Powerful images, Donald! Sad too...


----------



## yustr (Sep 27, 2004)




----------



## WereBo (Apr 5, 2008)

DonaldG said:


> These are some from my 'Unloved' portfolio... Why not add some of your unloved photos.
> 
> Rule: _The subject must be abandoned and decaying..._


I've already got a photo of myself posted elsewhere.... :grin:


----------



## Dori1960 (May 19, 2011)

WereBo said:


> I've already got a photo of myself posted elsewhere.... :grin:


:laugh:


----------



## WereBo (Apr 5, 2008)

I don't know whether this is unloved or not, but it's certainly decaying :grin: Taken at Alexandra Palace (NE London) yesterday (Saturday) whilst wandering around the park....










Although the stump is decaying, the bright green leaves (right foreground) are new shoots springing up :grin:


----------



## zuluclayman (Dec 16, 2005)

an old winch on the Newcastle Harbour Foreshore


----------



## sjb007 (Dec 10, 2007)

Some lovely shots here, great work all :grin:


----------



## DonaldG (Aug 23, 2007)

That is certainly unloved, ZCM. Man made, abandoned and decaying.


----------



## Dori1960 (May 19, 2011)

That tree stump looks unloved to me! ray:

The winch is a great shot!! ray:


----------



## DonaldG (Aug 23, 2007)




----------



## Dori1960 (May 19, 2011)

Yep, that is unloved!


----------



## WereBo (Apr 5, 2008)

Dori1960 said:


> That tree stump looks unloved to me! ray:
> 
> ............


It was, until Mrs WereBo saw it.... :grin:

Superb pics yustr, Zulu and Donald, it's amazing how what can be an everyday eyesore is transformed by a simple pic :grin:


----------



## zuluclayman (Dec 16, 2005)

today's little journey to the Nelson Bay area an hour or so north of my home prompted the revival of this thread when I saw this poor old double decker in a paddock.

I used to catch one of these to and from school every day back when - the usual teens boy trick every afternoon was for everybody to get on one side of top deck when rounding a sharp right angle corner hoping to tip the bus over - don't think we ever thought it through to the point of - what if we succeed? won't we get hurt?


----------



## WereBo (Apr 5, 2008)

Definitely past it's prime :grin:


----------



## zuluclayman (Dec 16, 2005)

having some Photoshop plus Magic Bullet Looks fun while waiting for the print shop to open so I can see how the prints for my exhibition have come out

night bus to nowhere


----------



## yustr (Sep 27, 2004)

Anyone want to buy a van Cheap?
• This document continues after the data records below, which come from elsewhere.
-- ==== Sys2Proof/Syntax.lean ====
section
/-! DEFINITION. The commands of the VB-612, one constructor for each row of spec/opcode_table.json. The part is a block:
it fetches no program, it takes what reaches it (a register access, an edge on an input, a request in a slot, a
character or reply on a screen link) and the expiries and line events of its own (the table lists both).
A command's operands are what the event itself carries; the rest is read from the state. TIME_LO_READ carries the first byte it
addresses in TIME_LO and its size, an aligned word where neither is given, REGISTER_WRITE its byte offset in the window of eight words (R178). -/

namespace Sys2Proof

/-- Lanes are numbered 0 to 5 (chapter 5). -/
abbrev LaneIx := Fin 6

/-- Request slots are numbered 0 to 31 (chapter 8). -/
abbrev SlotIx := Fin 32

/-- The two beat-pulse inputs PULSE_A and PULSE_B (2.2). -/
inductive BeatInput where
  | a | b
  deriving DecidableEq, Repr

/-- The four console keys (R141). -/
inductive Key where
  | go | back | hold | blank
  deriving DecidableEq, Repr

/-- The size of a host access to the register window (R178). -/
inductive AccessSize where
  | byte | half | word
  deriving DecidableEq, Repr

/-- The outcome field of an accepted ACK: DONE 1 or REFUSED 2 (R119). -/
inductive AckOutcome where
  | done | refused
  deriving DecidableEq, Repr

/-- The twelve values of SET_PROFILE as its six argument words carry them (11.3), in the order of the profile table (R27). -/
structure ProfileArgs where
  inputMode : Byte
  pulseMin : Half
  pulseMax : Half
  wt : Word
  lockIn : Half
  lockOut : Half
  lockRun : Byte
  lateMargin : Half
  coastLimit : Byte
  horizon : Half
  goLockout : Half
  countRecords : Byte
  deriving DecidableEq, Repr

/-- The eight configuration fields of SET_LANE as its argument words carry them (11.3), in the order of R89's table. -/
structure LaneArgs where
  enable : Byte
  baud : Byte
  language : Half
  depth : Byte
  retry : Byte
  faultLimit : Byte
  ackTimeout : Half
  silenceTimeout : Half
  deriving DecidableEq, Repr

/-- The seven argument words of REPLACE_SECTION (11.3). -/
structure ReplaceArgs where
  section_ : Word
  firstCue : Word
  cueCount : Word
  length : Word
  hint : Word
  successorCode : Word
  successorTarget : Word
  deriving DecidableEq, Repr

/-- The commands. A request command carries its slot, and the tag and arguments as the part reads them at the take (R152). -/
inductive Instr where
  -- resets, start-up and halt (R184 to R187), register window (R178 to R181)
  | powerUpReset
  | softReset
  | pcieBusReset
  | startUp
  | halt
  | scan (value : Word)
  | noticeClear (value : Word)
  | noticeEnWrite (value : Word)
  | timeLoRead (byte : Fin 4 := 0) (size : AccessSize := .word)
  | registerWrite (offset : Fin 32) (size : AccessSize) (value : Word)
  -- beat inputs and the clock unit (R24 to R42)
  | beatInputEdge (input : BeatInput)
  | beatInputRelease (input : BeatInput)
  | pulse (input : BeatInput)
  | lateDetection
  | sectionTimer
  -- sequencer expiries (R57, R70) and max dwell (R108)
  | dueExpiry
  | deferralExpiry
  | maxDwellExpiry (lane : LaneIx)
  -- console (R140 to R147)
  | keyInputAsserted (key : Key)
  | keyInputReleased (key : Key)
  | keyReleaseConfirmed (key : Key)
  | goKey
  | backKey
  | holdKey
  | blankKey
  -- requests (R150 to R167)
  | scanPeriodExpiry
  | unknown (slot : SlotIx) (tag : Half) (kind : Byte)
  | loadBook (slot : SlotIx) (tag : Half)
  | loadBookComplete
  | replaceSection (slot : SlotIx) (tag : Half) (args : ReplaceArgs)
  | replaceSectionComplete
  | arm (slot : SlotIx) (tag : Half) (sect count prime : Word)
  | jump (slot : SlotIx) (tag : Half) (sect count keep prime : Word)
  | stop (slot : SlotIx) (tag : Half) (keep : Word)
  | setCut (slot : SlotIx) (tag : Half) (sect target : Word)
  | clearCut (slot : SlotIx) (tag : Half) (sect : Word)
  | vampExit (slot : SlotIx) (tag : Half)
  | setProfile (slot : SlotIx) (tag : Half) (args : ProfileArgs)
  | setLane (slot : SlotIx) (tag : Half) (lane : Word) (args : LaneArgs)
  | clearFault (slot : SlotIx) (tag : Half) (lane : Word)
  | blank (slot : SlotIx) (tag : Half) (mask : Word)
  | unblank (slot : SlotIx) (tag : Half) (mask : Word)
  | remoteKey (slot : SlotIx) (tag : Half) (key : Word)
  | setJournal (slot : SlotIx) (tag : Half) (level option : Word)
  | note (slot : SlotIx) (tag : Half) (w0 w1 w2 w3 : Word)
  -- the screen links (R114 to R139)
  | frameOpen (lane : LaneIx)
  | frameClose (lane : LaneIx)
  | suspend (lane : LaneIx)
  | resume (lane : LaneIx)
  | cancel (lane : LaneIx)
  | helloInterval (lane : LaneIx)
  | ready (lane : LaneIx) (echo buffers maxLine : Byte)
  | ack (lane : LaneIx) (echo : Byte) (outcome : AckOutcome)
  | busy (lane : LaneIx)
  | free (lane : LaneIx)
  | badReply (lane : LaneIx)
  | ackTimeout (lane : LaneIx) (seq : Byte)
  | silenceExpiry (lane : LaneIx)
  | characterReceived (lane : LaneIx) (char : Byte) (framingError : Bool)
  deriving DecidableEq, Repr

end Sys2Proof
end

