-- ==== Sys2Proof/Machine/Codes.lean ====
section
/-! DEFINITION. The codes the part writes into slots, the status block and journal records, from the owning chapters' tables. -/

namespace Sys2Proof.Machine

open Sys2Proof (Key)

/-- Load error codes (1.7). -/
def LoadCode.code : LoadCode → Nat
  | .none => 0 | .badHeader => 1 | .badSectionCount => 2 | .badKind => 3 | .badFlags => 4 | .badSuccessor => 5
  | .badLength => 6 | .badHint => 7 | .badCueRange => 8 | .badRecordLength => 9 | .badTrigger => 10
  | .badPosition => 11 | .badOrder => 12 | .badWith => 13 | .badLane => 14 | .badLines => 15 | .badText => 16
  | .badLead => 17 | .badDwell => 18 | .emptyCalled => 19

/-- Clock state codes (2.4). -/
def ClockState.code : ClockState → Nat
  | .stopped => 0 | .armed => 1 | .locking => 2 | .following => 3 | .coasting => 4 | .held => 5 | .untracked => 6

/-- Sequencer state codes (R62). -/
def SeqState.code : SeqState → Nat
  | .empty => 0 | .loading => 1 | .loaded => 2 | .running => 3 | .ended => 4

/-- Link state codes (R133). -/
def LinkState.code : LinkState → Nat
  | .off => 0 | .sync => 1 | .live => 2 | .paused => 3 | .fault => 4

/-- Frame kinds (R118). -/
def FrameKind.code : FrameKind → Byte
  | .hello => 0x10 | .stage => 0x11 | .drop => 0x12 | .show_ => 0x21 | .clear => 0x22

/-- Normal frames are HELLO, STAGE and DROP (R117). -/
def FrameKind.normal : FrameKind → Bool
  | .hello | .stage | .drop => true
  | .show_ | .clear => false

/-- Key codes (R141). -/
def keyCode : Key → Nat
  | .go => 1 | .back => 2 | .hold => 3 | .blank => 4

/-- The outcomes of a key press (R141). -/
inductive KeyOutcome where
  | fired | forced | exitArmed | backed | held | blanked | unblanked | nothing | ignored
  deriving DecidableEq, Repr

/-- Key outcome codes (R141). -/
def KeyOutcome.code : KeyOutcome → Nat
  | .fired => 1 | .forced => 2 | .exitArmed => 3 | .backed => 4 | .held => 5 | .blanked => 6 | .unblanked => 7
  | .nothing => 8 | .ignored => 9

/-- Who pressed (R141, R177). -/
inductive KeySource where
  | console | remote
  deriving DecidableEq, Repr

/-- Key source codes (R177). -/
def KeySource.code : KeySource → Nat
  | .console => 1 | .remote => 2

/-- How a group fired (R68). -/
inductive HowFired where
  | due | late | deferred | go | forced | calledBack | primed
  deriving DecidableEq, Repr

/-- How-fired codes (R68). -/
def HowFired.code : HowFired → Nat
  | .due => 1 | .late => 2 | .deferred => 3 | .go => 4 | .forced => 5 | .calledBack => 6 | .primed => 7

/-- How a section was entered (R72). -/
inductive HowEntered where
  | next | cut | vampLoop | vampExit | jump | arm | forced
  deriving DecidableEq, Repr

/-- How-entered codes (R72). -/
def HowEntered.code : HowEntered → Nat
  | .next => 1 | .cut => 2 | .vampLoop => 3 | .vampExit => 4 | .jump => 5 | .arm => 6 | .forced => 7

/-- The causes of a clock state change (R45). -/
inductive ClockCause where
  | pulse | lock | deviation | overlong | late | hold | section_ | forced | arm | stop | halt
  deriving DecidableEq, Repr

/-- Clock cause codes (R45). -/
def ClockCause.code : ClockCause → Nat
  | .pulse => 1 | .lock => 2 | .deviation => 3 | .overlong => 4 | .late => 5 | .hold => 6 | .section_ => 7
  | .forced => 8 | .arm => 9 | .stop => 10 | .halt => 11

/-- The origins of a count (R46). -/
inductive CountOrigin where
  | pulse | synth | retime | forced
  deriving DecidableEq, Repr

/-- Count origin codes (R46). -/
def CountOrigin.code : CountOrigin → Nat
  | .pulse => 1 | .synth => 2 | .retime => 3 | .forced => 4

/-- The causes of a link state change (R133). -/
inductive LaneCause where
  | enable | disable | baud | start | ready | restart | busy | free | silence | fault | clearFault
  deriving DecidableEq, Repr

/-- Lane cause codes (R133). -/
def LaneCause.code : LaneCause → Nat
  | .enable => 1 | .disable => 2 | .baud => 3 | .start => 4 | .ready => 5 | .restart => 6 | .busy => 7 | .free => 8
  | .silence => 9 | .fault => 10 | .clearFault => 11

/-- The causes of a CLEARED record (R108). -/
inductive ClearedCause where
  | maxDwell | jump | stop
  deriving DecidableEq, Repr

/-- CLEARED cause codes (R108). -/
def ClearedCause.code : ClearedCause → Nat
  | .maxDwell => 1 | .jump => 2 | .stop => 3

/-- The causes of an OVERTAKEN record (R174). -/
inductive OvertakenCause where
  | byGroup | sectionEntry | actEnd
  deriving DecidableEq, Repr

/-- OVERTAKEN cause codes (R174). -/
def OvertakenCause.code : OvertakenCause → Nat
  | .byGroup => 1 | .sectionEntry => 2 | .actEnd => 3

/-- Start cause codes (R174). -/
def StartCause.code : StartCause → Nat
  | .power => 1 | .soft => 2 | .resume => 3

/-- The results of a request (8.3). -/
inductive Result where
  | ok | okClamped | unknown | badArg | state | inUse | bookError | aborted
  deriving DecidableEq, Repr

/-- Result codes (8.3). -/
def Result.code : Result → Nat
  | .ok => 1 | .okClamped => 2 | .unknown => 3 | .badArg => 4 | .state => 5 | .inUse => 6 | .bookError => 7
  | .aborted => 8

/-- Slot owner codes (8.1). -/
def ownerSubmitted : Nat := 1
def ownerTaken : Nat := 2
def ownerDone : Nat := 3

/-- The character time of each rate, in µs: ten bit times (R114). -/
def Baud.charTime : Baud → Nat
  | .b250k => 40 | .b500k => 20 | .b1m => 10 | .b2m => 5

end Sys2Proof.Machine
end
Just needs a little TLC. :whistling:


----------



## WereBo (Apr 5, 2008)

It shouldn't be too expensive to bring it back, the front tyre is still holding pressure..... :grin:

A sad end for it though :wink:


----------



## zuluclayman (Dec 16, 2005)

I'm after a cheap van but this may be just a wee bit too far gone for my restorative powers/talents - if only Photoshop worked in real life :laugh:


----------



## DonaldG (Aug 23, 2007)

yustr said:


> Anyone want to buy a van Cheap? Just needs a little TLC. :whistling:


That _IS_ unloved


----------